Karunia Terbesar dari Tuhan

Jurnalis : Khusnul Khotimah, Fotografer : Khusnul Khotimah, Videografer: Chandra S.

“Biar bagaimanapun yang namanya anak itu kan jiwa. Ini dari Tuhan, jadi kita harus benar-benar sabar. Apapun kondisinya kita harus terima dengan ikhlas, dengan semangat.”

Kalimat itu diungkapkan Paulus Tjoei Ho (54) mengenai anak semata wayangnya Jenny Ho, yang sebentar lagi genap berusia enam tahun. Kehadiran Jenny didamba Paulus dan istrinya, Tini selama 16 tahun. Namun Jenny terlahir istimewa dengan down syndrom-nya, ditambah pneumonia, laringomalasia, belum dapat berjalan, belum bisa mendengar dan berbicara.


Anak merupakan karunia terbesar dari Tuhan. Karena itu dalam keadaan bagaimanapun anak harus dirawat dengan baik. Begitu juga Paulus dan Tini merawat anak semata wayang mereka, Jenny.

Saat hamil 7 bulan 2 pekan, Tini, ibu Jenny mengalami eklampsia atau komplikasi kehamilan. Bahkan Tini hampir buta karenanya. Oleh dokter di Rumah Sakit Cipto Mangunkusumo (RSCM) Jakarta, Jenny harus dilahirkan melalui meja operasi.
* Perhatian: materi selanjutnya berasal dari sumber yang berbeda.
/-- 0x11 OPERATOR in a bundle. -/
def Prog.operatorFlaw (g : Prog) (p : Path) : Flaw :=
  let o := p.pc
  let w := g.word o
  let fa := w 27
  let n := bits fa 61 48 + 1
  let win := g.window (bits fa 47 40)
  let wide := (g.orgAt p o).wide
  let q := bandQ win
  let scan := if winField win 1 0 == 2 then (fld win 2 2 + q - 1) / q * fld win 4 2 else fld win 2 2 * fld win 4 2
  let x := w 30
  let e := g.xfm (bits x 60 53)
  let T := if x.testBit 61 then 64 else 32
  let d := w 31
  let c := g.chain (bits d 59 52)
  let isOut := g.has o 31 && (bits d 63 60 == 3 || bits d 63 60 == 4)
  let row := rowBase p.regs.ab d 37 (bits d 36 34) (bits d 13 0) - (fld c 20 2 : Int)
  let pool := (chStages c).contains 5
  let inv := g.chain (fld e 28 1)
  let org := g.orgAt p o
  let outRow := rowBase p.regs.ab d 37 (bits d 36 34) (bits d 13 0)
  let wt := (g.weightsAt p o (bits (w 29) 63 60 == 2)).map (·.1)
  let float := org == .complex || (match wt with | some t => isFloat t | none => false)
  let src := rowBase p.regs.ab x 52 (bits x 51 49) (bits x 13 0) - (fld e 20 2 : Int)
  let dst := rowBase p.regs.ab x 52 (bits x 51 49) (bits x 27 14)
  let pixels := (List.range (fld e 10 2)).flatMap (fun y => (List.range (fld e 8 2)).map (fun i =>
    ({ m := y * chOutW inv + i, oy := y, ox := i } : Pos)))
  let most (h : Bytes) : Nat := if elemBytes (chOtype h) == 1 then 128 else 64
  flaws [flawIf (g.has o 27 && bits fa 63 62 == 1 && (n != scan || (winField win 2 2 == 1) != wide || (winField win 1 0 == 2 && org != .bit8))) 27,
    flawIf (g.has o 27 && bits fa 63 62 == 2 && p.issues != [n]) 27,
    flawIf (g.has o 30 && (decide (T < fld e 4 1) || decide (T < fld e 5 1) || (bits x 63 62 == 1) != (xtOp e == 3)
      || (xtOp e == 2 && (src % (max 1 (xtTiles e) : Nat) != 0 || decide (src < 0) || decide ((bins T * xtTiles e : Nat) ≤ src)))
      || (xtOp e == 3 && ((chStages inv).contains 5 || !clipOk inv true || decide (xtCh e < chValid inv)
        || ((chStages inv).contains 8 && decide (most inv < fld e 8 2 * fld e 10 2))
        || !originOk (g.origin (p.outs - 1)) inv (xtCh e) dst pixels)))) 30,
    flawIf (isOut && (decide ((g.orgAt p o).outs < chValid c)
      || (fld c 18 2 != 0 && row % (fld c 18 2 : Int) != 0)
      || ((chStages c).contains 8 && decide (most c < n)) || !clipOk c float
      || !originOk (g.origin p.outs) c (g.orgAt p o).outs outRow (chPixels c n)
      || (pool && decide (g.pkg.bankVecs < fld c 48 2 + (chPool c 1 0 - 1) * chOutW c)))) 31]

/-- The digest origin list of a program matches its path (R280). -/
def Prog.badOrigins (g : Prog) : Bool :=
  ((g.pkg.origins[g.idx]?).getD []).length != (g.finish (pathLimit + 1) Path.start).outs

/-! ## The verifier -/

/-- The geometry value of a subindex, GEO_COUNT first (R20, R21). -/
def geometryVal (sub : Nat) : Option Nat :=
  [13, 6, 256, 128, 128, 2097152, 262144, 16384, 737280, 48, 64, 256, 1024, 2048][sub]?

def pkgProgs (k : Package) (c : Nat) : List Prog :=
  (k.programs.zipIdx).map (fun (b, i) => { idx := i, img := b, pkg := k, al := makeAlloc c k i })

/-- The first rejection of a check along the paths of all programs. -/
def pkgOnPaths (k : Package) (c : Nat) (chk : Prog → Path → Flaw) : Option Reject :=
  (pkgProgs k c).findSome? (fun g => g.walk (chk g) (pathLimit + 1) Path.start)

/-- The first rejection of a check that looks at a bundle's words alone: along the path of each program, then in the bundles
that its path does not reach, in order of offset. -/
def pkgOnAll (k : Package) (c : Nat) (chk : Prog → Path → Flaw) : Option Reject :=
  (pkgProgs k c).findSome? (fun g =>
    (g.walk (chk g) (pathLimit + 1) Path.start).orElse (fun _ => g.bundles.findSome? (fun o =>
      (chk g { Path.start with pc := o }).map (fun f => { slot := f.1, prog := g.idx, offset := o, detail := f.2 }))))

/-- The first descriptor with a list entry that is bad. -/
def onLists (k : Package) (bad : Bytes → Bytes → Bool) : Option Reject :=
  ((k.descriptors.zipIdx).find? (fun d => dMode d.1 == 1 && ((pkgList k d.2).getD []).any (bad d.1))).map
    (fun d => Reject.package d.2)

def onDescs (k : Package) (bad : Bytes → Bool) : Option Reject :=
  ((k.descriptors.zipIdx).find? (fun d => bad d.1)).map (fun d => Reject.package d.2)

def plainIf (c : Bool) : Option Reject := if c then some (Reject.package 0) else none

def firstOf (l : List (Option Reject)) : Option Reject := l.findSome? id

/-- Check number code on package k for context c. -/
def pkgCheck (k : Package) (c : Nat) : Nat → Option Reject
  | 0x01 => plainIf (!k.headerOk)
  | 0x02 => (k.geometry.find? (fun g => geometryVal g.1 != some g.2)).map (fun g => Reject.package g.1)
  | 0x03 => (pkgProgs k c).findSome? Prog.badProgram
  | 0x04 => firstOf [pkgOnAll k c Prog.reservedBit, onDescs k descReserved, onLists k (fun _ e => fld e 6 2 != 0),
      plainIf (k.windows.any windowReserved || k.transforms.any (fun e => anyBit (fld e 1 1) 7 4 || !zeroFrom e 30 2)
        || k.chains.any chainReserved || k.origins.any (fun l => l.any (fun e => !zeroFrom e 14 2)))]
  | 0x05 => firstOf [pkgOnAll k c Prog.reservedCode, onDescs k descCode,
      plainIf (k.windows.any (fun e => winField e 1 0 == 3) || k.transforms.any (fun e => xtOp e == 0 || decide (3 < xtOp e))
        || k.chains.any chainCode)]
  | 0x06 => pkgOnPaths k c Prog.pairing
  | 0x07 => firstOf [pkgOnPaths k c Prog.typeFlaw, plainIf (k.group4Tiles.any (fun b => !group4Ok b) || k.formats.any (fun u => !formatOk u)
        || k.chains.any (fun e => !chainTypes e))]
  | 0x08 => pkgOnAll k c Prog.branchFlaw
  | 0x09 => pkgOnPaths k c Prog.loopFlaw
  | 0x0A => pkgOnPaths k c Prog.rangeFlaw
  | 0x0B => firstOf [onDescs k (fun b => (malformed b).isSome),
      onLists k (fun b e => fld e 4 2 == 0 || decide (fld b 24 4 * pageBytes < fld e 0 4 + fld e 4 2))]
  | 0x0C => pkgOnPaths k c Prog.fenceFlaw
  | 0x0D => firstOf [pkgOnPaths k c Prog.accFlaw,
      plainIf (k.kElements.any (fun e => decide (4096 < e.1) || decide (1048576 < e.2)))]
  | 0x0E => plainIf (pkgOverBudget k)
  | 0x0F => plainIf (k.scales.any (fun w => !scaleOk w) || k.layers.any (fun l => !scaleOk l.outScale))
  | 0x10 => plainIf (k.chains.any (fun e =>
      (chStages e).contains 7 && !((chStages e).takeWhile (fun s => s != 7)).contains 2))
  | 0x11 => firstOf [pkgOnPaths k c Prog.operatorFlaw,
      plainIf (k.windows.any (fun e => !windowOk e) || k.transforms.any (fun e => !xfmOk e) || k.chains.any (fun e => !chainOk e)
        || k.complexTiles.any (fun b => !complexOk b) || (pkgProgs k c).any Prog.badOrigins
        || k.filters.any (fun (h, w, st, freq) => decide (31 < max h w) || (decide (11 < max h w) && (decide (1 < st) || !freq)))
        || decide (8 < k.trained.length) || k.trained.any (fun t => !(t.pointwise && t.bf16)))]
  | _ => none

/-- The first failing check of package k in context c (R136). -/
def pkgVerify (k : Package) (c : Nat) : Option (Nat × Reject) :=
  (List.range 17).findSome? (fun i => (pkgCheck k c (i + 1)).map (fun r => (i + 1, r)))

/-- The rejection record (R137). -/
def State.rejectRecord (s : State) (c code : Nat) (r : Reject) : Bytes :=
  le 8 s.clk.lode ++ le 2 c ++ le 1 code ++ le 1 r.slot ++ le 2 r.prog ++ zeros 2 ++ le 4 r.offset ++ le 4 r.detail ++ zeros 8

end Sys2Proof.Machine
end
Lahirlah Jenny dengan berat hanya 1 kilo 3 ons.

Dari kondisi Jenny saat itu, Jenny diperkirakan mengidap down syndrome. Namun untuk mengetahuinya dengan pasti, bisa dilakukan cek kromosom. Namun biayanya mencapai dua juta rupiah, jumlah yang tak sedikit bagi Paulus yang saat itu sudah tak bekerja.

Syukurlah ada dokter baik hati yang mau membantu biaya cek kromosom ini. Ternyata betul, Jenny mengidap down syndrome.

Jenny Kecil yang Kuat


Sejak usia tiga tahun hingga saat ini, Jenny menjalani terapi di RSCM, antara lain terapi berjalan dan bicara.
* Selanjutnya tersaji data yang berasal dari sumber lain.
/-- JOB_END (R249): the job's last program has halted, its tasks have exited and every comparison has finished. -/
def execJobEnd (sl : SliceId) (o : JobOut) (s : State) : Host.Outcome State Fault Refusal :=
  let n := sl.val
  match (s.slice n).run with
  | none => .next s
  | some r =>
    if !(s.slice n).seq.halted || !r.programs.isEmpty || !s.tasksOver n || !(s.slice n).quiet || !s.runs P.scp then .next s
    else match s.item r.queue r.seq with
    | none => .next s
    | some i =>
      let t := s.flush n
      let l := t.layersOf r.queue i.seq
      let t := r.items.foldl (fun t j => t.fillBuffer l j.1 j.2 o.len) t
      let t := t.discard n .idle
      let t := r.items.foldl (fun t j => t.finish j.1 j.2 r.outcome) t
      let t := r.items.foldl (fun t j => t.modItem j.1 j.2 (fun x => { x with
        energy := min 0xFFFFFFFF (x.spent + o.energyUj / r.items.length) })) t
      let t := if r.fail.isSome then
          { t with work := { t.work with heldStats := t.work.heldStats.filter (fun h => !(h.queue == r.queue && h.seq == r.seq)) } }
        else t
      let t := match r.recompute, r.fail with
        | some (m, k), none => ((t.count Obj.transients m).mismatchEvent m r.stream 2 0 r.job n).strike m k 1
        | _, _ => t
      done s t.buildGraph

/-! ## Completions (R250, R251, R80) -/

/-- The completion entry of an item (R251). -/
def Item.completion (i : Item) (ph : Nat) : Bytes :=
  le 8 i.seq ++ le 8 i.job ++ le 2 i.status ++ le 2 i.rflags ++ le 4 i.epoch
    ++ (match i.detail with
        | some d => pad 32 (d.take 32)
        | none => le 4 i.handle ++ le 4 i.bufLen ++ le 8 i.sof ++ le 8 i.doneTime ++ le 8 i.digest.toNat)
    ++ le 4 i.energy ++ le 2 i.context ++ le 1 (i.stream.getD 0xFF) ++ le 1 ph

def StatPair.init : StatPair :=
  { totals := StatTotals.zero, later := StatTotals.zero, inSat := false, inDrift := false, satCount := 0, driftCount := 0, last := none }

def pairKey (c l : Nat) : Nat × Nat := (c, l)

/-- The pair of a context and layer, changed. -/
def modPair (f : StatPair → StatPair) (k : Nat × Nat) : List ((Nat × Nat) × StatPair) → List ((Nat × Nat) × StatPair)
  | [] => [(k, f StatPair.init)]
  | (j, p) :: r => if j = k then (j, f p) :: r else (j, p) :: modPair f k r

def State.statLen (s : State) : Nat := s.num Obj.statWindow * ms

/-- Held records of an item count in the window in which its completion is posted, if the window is a whole one
(R80, R82, R87): in the next one when the last has ended and is not yet evaluated. -/
def State.countStats (s : State) (q : Nat) (i : Item) : State :=
  let mine := s.work.heldStats.filter (fun h => h.queue == q && h.seq == i.seq)
  let use := !i.rflags.testBit 2 && decide (s.work.statEnd ≤ s.clk.lode + s.statLen)
  { s with work := { s.work with
      heldStats := s.work.heldStats.filter (fun h => !(h.queue == q && h.seq == i.seq))
      runSums := s.work.runSums.filter (fun e => !(e.1 == q && e.2.1 == i.seq))
      pairs := if use then mine.foldl (fun l h =>
          modPair (fun p => if s.work.statEnd ≤ s.clk.lode then { p with later := p.later.add h.totals }
              else { p with totals := p.totals.add h.totals }) (pairKey i.context h.layer) l) s.work.pairs
        else s.work.pairs } }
Jika bayi ataupun Balita banyak tidur, tak demikian dengan Jenny. Dari umur satu hingga tiga tahun, Jenny kesulitan tidur yang ternyata dia mengidap pneumonia (peradangan paru-paru yang disebabkan oleh infeksi) sekaligus laringomalasia (kondisi bawaan berupa lemahnya jaringan laring di atas pita suara). Tidur telentang tak bisa, tengkurap pun tak bisa. Dengan posisi miring, barulah Jenny bisa terlelap.
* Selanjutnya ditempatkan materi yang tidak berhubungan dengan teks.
/-- A line of exposure e of the frame in reception. -/
def State.takeLine (s : State) (n e : Nat) (f : Frame) (samples : List Nat) : State :=
  let S := s.lineSamples n
  let y := tget 0 f.lines e
  if S < samples.length then s.truncate n 1
  else if samples.length < S then s.truncate n 2
  else if s.num Obj.rawHeight n ≤ y then s.truncate n 3
  else
    let f := { f with lines := tput f.lines e (y + 1)
                      digest := if e == 0 then f.digest + lineDigest y S samples else f.digest }
    let l0 := tget 0 f.lines 0
    if (List.range (s.exposures n)).any (fun k => k != 0 && tget 0 f.lines k + 65 < l0) then s.truncate n 0x0A
    else s.modRaw n (fun r => { r with cur := some f })

/-- CSI_LINE_PACKET. -/
def execCsiLinePacket (p : CsiPort) (vc : Nat) (dt : Byte) (samples : List Nat) (chk : PktCheck) (s : State) :
    Host.Outcome State Fault Refusal :=
  if s.power.tripped then .next s else
  let d := dt.toNat
  .next (
    if chk == .vcx || decide (3 < vc) then badPkt s p
    else if d < 0x10 then s
    else match s.rawStream p vc with
      | none => if d == 0x12 then s else badPkt s p
      | some (n, e) =>
        match (s.stream n).raw.cur with
        | none => if (s.stream n).trunc || d == 0x12 then s else badPkt s p
        | some f =>
          if chk == .overflow then s.truncate n 6
          else if chk == .headerBad then s.truncate n 7
          else if d == 0x12 then s
          else if d != s.num Obj.rawDt n then badPkt s p
          else if !f.lines.any (fun l => l.1 == e) then badPkt s p
          else if chk == .checksumBad then s.truncate n 8
          else s.takeLine n e f samples)

/-! ## Frame ends and the frozen-input detector (R297, R402, R403) -/

/-- The stream is declared frozen by a detector: 1 digest, 2 CSI-2 frame number, 3 timecode. -/
def State.declareFrozen (s : State) (n number det : Nat) : State :=
  let s := (s.modStream n (fun x => { x with frozen := true })).invalidate n (max 8 ((s.standing n)))
  (s.count Obj.frozenEvents).postEvent 0x0506 n (le 4 number ++ le 1 det)

/-- A digested frame against the one before it. -/
def State.detectRaw (s : State) (n : Nat) (f : Frame) : State :=
  let r := (s.stream n).raw
  let same := r.lastDigest == some f.digest
  let sameFn := f.csiFn != 0 && f.csiFn == r.lastFn
  let dr := if same then r.frozenRun + 1 else 1
  let fr := if sameFn then r.fnRun + 1 else if f.csiFn == 0 then 0 else 1
  let s := s.modRaw n (fun r => { r with frozenRun := dr, fnRun := fr, lastDigest := some f.digest, lastFn := f.csiFn })
  let k := s.num Obj.frozenK
  if (s.stream n).frozen then
    (if !same && !sameFn then s.modStream n (fun x => { x with frozen := false }) else s)
  else if k ≤ dr then s.declareFrozen n f.number 1
  else if k ≤ fr then s.declareFrozen n f.number 2
  else s

/-- Every exposure has ended: the digest is final, the inline slot is free, a spilled frame is eligible (R302, R303). -/
def State.endFrame (s : State) (n : Nat) (f : Frame) : State :=
  let f := { f with feTime := s.clk.lode, feMono := s.clk.now }
  let pipe := (s.stream n).raw.pipe
  let s := s.modRaw n (fun r => { r with cur := none, pipe := none })
  let s := { s with media := { s.media with inline := s.media.inline.filter (fun i => i.2 != n) } }
  let s := s.detectRaw n f
  if f.dropped then s else
  let (f, s) := if s.runs P.mdp then (f, s) else
    let s := s.dropFrame n f 3
    ({ f with dropped := true, set := none }, s)
  match pipe with
  | some p => { s with media := { s.media with m2m := s.media.m2m ++ [(p, n, f)] } }
  | none => s.modRaw n (fun r => { r with spill := r.spill ++ [f] })

/-- CSI_FRAME_END. -/
def execCsiFrameEnd (p : CsiPort) (vc : Nat) (s : State) : Host.Outcome State Fault Refusal :=
  if s.power.tripped then .next s else
  if 3 < vc then .next (badPkt s p) else
  match s.rawStream p vc with
  | none => .next s
  | some (n, e) =>
    match (s.stream n).raw.cur with
    | none => .next s
    | some f =>
      done s (
        if !f.lines.any (fun l => l.1 == e) then s
        else if tget 0 f.lines e < s.num Obj.rawHeight n then s.truncate n 4
        else
          let f := { f with ended := ins f.ended e }
          if (List.range (s.exposures n)).all f.ended.contains then s.endFrame n f
          else s.modRaw n (fun r => { r with cur := some f }))

/-- FRAME_TIMEOUT: no frame end within FRAME_TIMEOUT of the frame start. -/
def execFrameTimeout (st : StreamId) (s : State) : Host.Outcome State Fault Refusal :=
  if s.power.tripped then .next s else
  .next (match (s.stream st).raw.cur with
    | none => s
    | some f => (s.advanceTo (f.sofMono + s.num Obj.frameTimeout st * ms)).truncate st 9)

/-- SPILL_START (R303): a pipe takes the eligible frame with the earliest start of frame, the lowest stream on a tie. -/
def execSpillStart (pipe : Fin 2) (s : State) : Host.Outcome State Fault Refusal :=
  if s.power.tripped then .next s else
  .next (
    if s.media.m2m.any (fun m => m.1 == pipe.val && m.2.2.spilled) then s else
    let l := (List.range 48).flatMap (fun n =>
      if s.num Obj.ispPipe n == pipe.val || s.num Obj.ispPipe n == 0xFF then (s.stream n).raw.spill.map (fun f => (n, f)) else [])
    match minBy (fun x => x.2.sofMono) l with
    | none => s
    | some (n, f) =>
      let s := s.modRaw n (fun r => { r with spill := r.spill.filter (fun g => g.number != f.number) })
      { s with media := { s.media with m2m := s.media.m2m ++ [(pipe.val, n, f)] } })

/-! ## The pipe's end of a frame (R296, R298, R301) -/

/-- The mean of a record's histogram, in units of its 256 bins. -/
def histMean (r : Bytes) : Nat :=
  let total := sumOf (fun i => fld r (64 + 4 * i) 4) (List.range 256)
  sumOf (fun i => i * fld r (64 + 4 * i) 4) (List.range 256) / max 1 total

/-- An exposure request: the last one before the next generation write is kept (R295). -/
def State.requestExposure (s : State) (n expo gain : Nat) : State :=
  let s := if (s.stream n).raw.request.isSome then s.count Obj.expoSuperseded n else s
  s.modRaw n (fun r => { r with request := some (expo, gain) })

/-- The longest exposure that the loop sets: EXPO_MAX_US, or the frame period less 1 ms where that is smaller. -/
def State.expoCap (s : State) (n : Nat) : Nat :=
  let b := s.profile n
  let p := (s.stream n).raw.period
  max (fld b 28 4) (if p == 0 then fld b 32 4 else min (fld b 32 4) (p / us - 1000))

/-- The loop's steps of brightness: each exposure up to the cap at a gain of 1, then each gain beyond it (R296). -/
def stepOf (lo cap expo gain : Nat) : Nat := (min expo cap - lo) + (gain - 256)
def ofStep (lo cap k : Nat) : Nat × Nat := (min (lo + k) cap, 256 + (k - (cap - lo)))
Jenny lalu kembali dibawa ke RSCM Jakarta. Dokter menyatakan Jenny harus menggunakan tabung oksigen. Lagi-lagi tabung oksigen tidaklah murah bagi keluarga ini. Bersyukur sekali lagi ada dokter baik hati yang membelikan Jenny tabung oksigen untuk dibawa pulang.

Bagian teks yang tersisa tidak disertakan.